Или это его воображение, уже отравленное дневником, рисовало образ?


- Да - выдавил он, откашлявшись.


- Входите. Простите беспорядок. И... запах.

Надя вошла, её взгляд скользнул по открытому сейфу, по пыли на руках Константина, и остановился на кожаной тетради, лежащей у него на коленях. На долю секунды в её глазах мелькнуло что-то - не просто интерес, а "узнавание". Или ему снова померещилось?


- Я нашёл кое-что. сказал Константин, невольно прикрывая тетрадь ладонью.

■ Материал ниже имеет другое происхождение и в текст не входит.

-- ==== Sys2Proof/Machine/Images.lean ====
section
/-! DEFINITION. The image store's commands and the completion of scheck (spec/06). -/

namespace Sys2Proof.Machine

/-- A segment's geometry replaced, its wait list kept. -/
def ImageStore.setLive (m : ImageStore) (g : Fin 16) (l : Option Live) : ImageStore :=
  { m with segments := m.segments.set g { m.segments[g] with live := l } }

/-- A base and length that a segment may have (R108, R111). -/
def rangeFits (base length : Nat) : Bool :=
  base % 8 = 0 && base ≤ 16376 && length % 8 = 0 && 8 ≤ length && length ≤ Config.storeSize &&
  base + length ≤ Config.storeSize

/-- A segment that is not EMPTY covers a position of the range (R110, R111). -/
def Segment.covers (x : Segment) (base length : Nat) : Bool :=
  match x.live with
  | none => false
  | some l => l.base < base + length && base < l.base + l.length

/-- The payload of GEOMETRY (R190). -/
def geometryShown (g : Fin 16) (x : Segment) : List Byte :=
  match x.live with
  | none => indexByte g :: le 4 0
  | some l => indexByte g :: (le 2 l.base ++ le 2 l.length)

/-- sload's checks and effect (R111, R112). -/
def sloadBody (payload : List Byte) (s : State) : Answer :=
  match payload with
  | [a, b0, b1, n0, n1] =>
    match indexOf 16 a with
    | none => s.answers .invalid []
    | some g =>
      let base := fromLE [b0, b1]
      let length := fromLE [n0, n1]
      let begun : Answer :=
        { result := .done, payload := []
          after := s.setImage (s.image.setLive g
            (some { state := .loading, base := base, length := length, cursor := 0 })) }
      if !rangeFits base length then s.answers .invalid []
      else
        match s.image.segments[g].live with
        | some l =>
          if l.state = .loading then s.answers .wrongState [l.state.code]
          else if l.base = base ∧ l.length = length then begun
          else s.answers .geometry (geometryShown g s.image.segments[g])
        | none =>
          match lowest (fun x => x.covers base length) s.image.segments with
          | some j => s.answers .geometry (geometryShown j s.image.segments[j])
          | none => begun
  | _ => s.answers .invalid []

/-- sdata's checks and effect (R113). -/
def sdataBody (payload : List Byte) (s : State) : Answer :=
  match payload with
  | a :: o0 :: o1 :: data =>
    if data = [] ∨ 128 < data.length then s.answers .invalid []
    else
      match indexOf 16 a with
      | none => s.answers .invalid []
      | some g =>
        let offset := fromLE [o0, o1]
        if 16383 < offset then s.answers .invalid []
        else
          match s.image.segments[g].live with
          | none => s.answers .wrongState [s.image.segments[g].stateCode]
          | some l =>
            if l.state ≠ .loading then s.answers .wrongState [s.image.segments[g].stateCode]
            else if offset ≠ l.cursor then s.answers .sequence (le 2 l.cursor)
            else if l.length < offset + data.length then s.answers .badLength (le 2 l.cursor)
            else
              { result := .done
                payload := le 2 (l.cursor + data.length)
                after := s.setImage
                  { s.image.setLive g (some { l with cursor := l.cursor + data.length }) with
                    bytes := writeBytes s.image.bytes (l.base + offset) data } }
  | _ => s.answers .invalid []

/-- scheck taken: refused at once, or the port becomes BUSY with it (R115, R177). -/
def takeScheck (seq : Byte) (payload : List Byte) (s : State) : State :=
  let ends (r : Result) (p : List Byte) := s.makeReady (commandCode .scheck) seq r p
  match payload with
  | [a, c0, c1, c2, c3] =>
    match indexOf 16 a with
    | none => ends .invalid []
    | some g =>
      match s.image.segments[g].live with
      | none => ends .wrongState [s.image.segments[g].stateCode]
      | some l =>
        if l.state ≠ .loading then ends .wrongState [s.image.segments[g].stateCode]
        else if l.cursor ≠ l.length then ends .incomplete (le 2 l.cursor)
        else
          s.setPort
            { s.port with phase := .busy (.scheck seq g (BitVec.ofNat 32 (fromLE [c0, c1, c2, c3]))) }
  | _ => ends .invalid []

/-- The CRC of a segment's bytes (R114). -/
def ImageStore.crcOf (m : ImageStore) (l : Live) : Word32 :=
  crc32 (readBytes m.bytes l.base l.length)

/-- A segment's new state after scheck, with its IMAGE_FAULT where the CRC differs (R116). -/
def State.judge (s : State) (g : Fin 16) (l : Live) (crc : Word32) : State :=
  if s.image.crcOf l = crc then s.setImage (s.image.setLive g (some { l with state := .ready }))
  else (s.setImage (s.image.setLive g (some { l with state := .failed }))).post (.imageFault g .crc)

/-- The completion of scheck, where an scheck executes (R116, R126, log 6). -/
def completeScheck (s : State) : State :=
  match s.port.phase with
  | .busy (.scheck seq g crc) =>
    match s.image.segments[g].live with
    | none => s
    | some l =>
      (((s.judge g l crc).workThrough g).reportFreeing s).makeReady (commandCode .scheck) seq .done
        ((if s.image.crcOf l = crc then LiveState.ready.code else LiveState.failed.code) ::
          (le 4 (s.image.crcOf l).toNat ++ [BitVec.ofNat 8 s.image.segments[g].waiting.length]))
  | _ => s

/-- sabort's checks and effect (R117, R118). -/
def sabortBody (payload : List Byte) (s : State) : Answer :=
  match payload with
  | [a] =>
    match indexOf 16 a with
    | none => s.answers .invalid []
    | some g =>
      match s.image.segments[g].live with
      | none => s.answers .wrongState [s.image.segments[g].stateCode]
      | some l =>
        if l.state ≠ .loading then s.answers .wrongState [s.image.segments[g].stateCode]
        else
          let failed := (s.setImage (s.image.setLive g (some { l with state := .failed }))).post (.imageFault g .aborted)
          { result := .done
            payload := [BitVec.ofNat 8 s.image.segments[g].waiting.length]
            after := (failed.workThrough g).reportFreeing s }
  | _ => s.answers .invalid []

/-- The lowest index at which a window of either table refers to a segment, with the table code: STAGED where both do (R119,
R190). -/
def WindowTable.firstReferring (t : WindowTable) (g : Fin 16) : Option (Byte × Fin 24) :=
  match (List.finRange 24).find? fun i => t.staged[i].refersTo g || t.active[i].refersTo g with
  | none => none
  | some i => some (if t.staged[i].refersTo g then 0x00 else 0x01, i)

/-- sfree's checks and effect (R119). -/
def sfreeBody (payload : List Byte) (s : State) : Answer :=
  match payload with
  | [a] =>
    match indexOf 16 a with
    | none => s.answers .invalid []
    | some g =>
      match s.windows.firstReferring g with
      | some (t, i) => s.answers .inUse [t, indexByte i]
      | none =>
        match s.image.segments[g].live with
        | none => s.answers .done [0x00]
        | some _ =>
          let waiting := s.image.segments[g].waiting
          let empty := s.setImage (s.image.setLive g none)
          let told := if waiting = [] then empty else empty.post (.imageFault g .freed)
          { result := .done
            payload := [BitVec.ofNat 8 waiting.length]
            after := (told.workThrough g).reportFreeing s }
  | _ => s.answers .invalid []

/-- sread's checks and answer (R120). -/
def sreadBody (payload : List Byte) (s : State) : Answer :=
  match payload with
  | [a, o0, o1, n] =>
    match indexOf 16 a with
    | none => s.answers .invalid []
    | some g =>
      let offset := fromLE [o0, o1]
      if 16383 < offset ∨ n = 0 ∨ 128 < n.toNat then s.answers .invalid []
      else
        match s.image.segments[g].live with
        | none => s.answers .wrongState [s.image.segments[g].stateCode]
        | some l =>
          if l.length < offset + n.toNat then s.answers .badLength (le 2 l.length)
          else s.answers .done (readBytes s.image.bytes (l.base + offset) n.toNat)
  | _ => s.answers .invalid []

/-- The segment record (R194). -/
def State.segmentRecord (s : State) (g : Fin 16) : List Byte :=
  let x := s.image.segments[g]
  [indexByte g, x.stateCode] ++
  (match x.live with
   | none => List.replicate 6 0
   | some l => le 2 l.base ++ le 2 l.length ++ le 2 l.cursor) ++
  BitVec.ofNat 8 x.waiting.length :: x.waiting.flatMap fun k => [indexByte k, s.hold.slots[k].use]

/-- sinfo's check and answer (R121). -/
def sinfoBody (payload : List Byte) (s : State) : Answer :=
  match payload with
  | [a] =>
    match indexOf 16 a with
    | none => s.answers .invalid []
    | some g => s.answers .done (s.segmentRecord g)
  | _ => s.answers .invalid []

/-- SLOAD (R111, R112). -/
def execSload (seq : Byte) (payload : List Byte) (s : State) : Host.Outcome State Fault Refusal :=
  running s fun s => s.takeFrame (frameLength payload) fun s => s.immediately .sload seq (sloadBody payload)

/-- SDATA (R113). -/
def execSdata (seq : Byte) (payload : List Byte) (s : State) : Host.Outcome State Fault Refusal :=
  running s fun s => s.takeFrame (frameLength payload) fun s => s.immediately .sdata seq (sdataBody payload)

/-- SCHECK (R115). -/
def execScheck (seq : Byte) (payload : List Byte) (s : State) : Host.Outcome State Fault Refusal :=
  running s fun s => s.takeFrame (frameLength payload) fun s => takeScheck seq payload s

/-- SCHECK_COMPLETION (R116). -/
def execScheckCompletion (s : State) : Host.Outcome State Fault Refusal :=
  running s completeScheck

/-- SABORT (R117, R118). -/
def execSabort (seq : Byte) (payload : List Byte) (s : State) : Host.Outcome State Fault Refusal :=
  running s fun s => s.takeFrame (frameLength payload) fun s => s.immediately .sabort seq (sabortBody payload)

/-- SFREE (R119). -/
def execSfree (seq : Byte) (payload : List Byte) (s : State) : Host.Outcome State Fault Refusal :=
  running s fun s => s.takeFrame (frameLength payload) fun s => s.immediately .sfree seq (sfreeBody payload)

/-- SREAD (R120). -/
def execSread (seq : Byte) (payload : List Byte) (s : State) : Host.Outcome State Fault Refusal :=
  running s fun s => s.takeFrame (frameLength payload) fun s => s.immediately .sread seq (sreadBody payload)

/-- SINFO (R121). -/
def execSinfo (seq : Byte) (payload : List Byte) (s : State) : Host.Outcome State Fault Refusal :=
  running s fun s => s.takeFrame (frameLength payload) fun s => s.immediately .sinfo seq (sinfoBody payload)

end Sys2Proof.Machine
end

- Дневник прежнего владельца.


Виктора Шторма.


- Шторм, - повторила она, и имя прозвучало на её губах странно - не как имя человека, а как название стихии. Тихой, разрушительной.


- Говорят, он был... особенным. А дневник - он интересный?


Её вопрос висел в спёртом воздухе кабинета. Интересный? Это было слишком мелкое слово для того ада, начало которого он только что прочёл. Константин посмотрел в её светлые, непроницаемые глаза, потом на зловещую тетрадь у себя на коленях. Он почувствовал, как граница между прошлым и настоящим, между текстом и реальностью, начинает дрожать и таять. И ощутил первое, ледяное прикосновение порочной связи, протянувшейся сквозь годы, чтобы опутать и его.


- Да. -ответил он наконец, и его голос прозвучал куда твёрже, чем он ожидал.


Очень интересный. Садитесь, Надежда. Похоже, нам есть о чём поговорить.

Загрузка...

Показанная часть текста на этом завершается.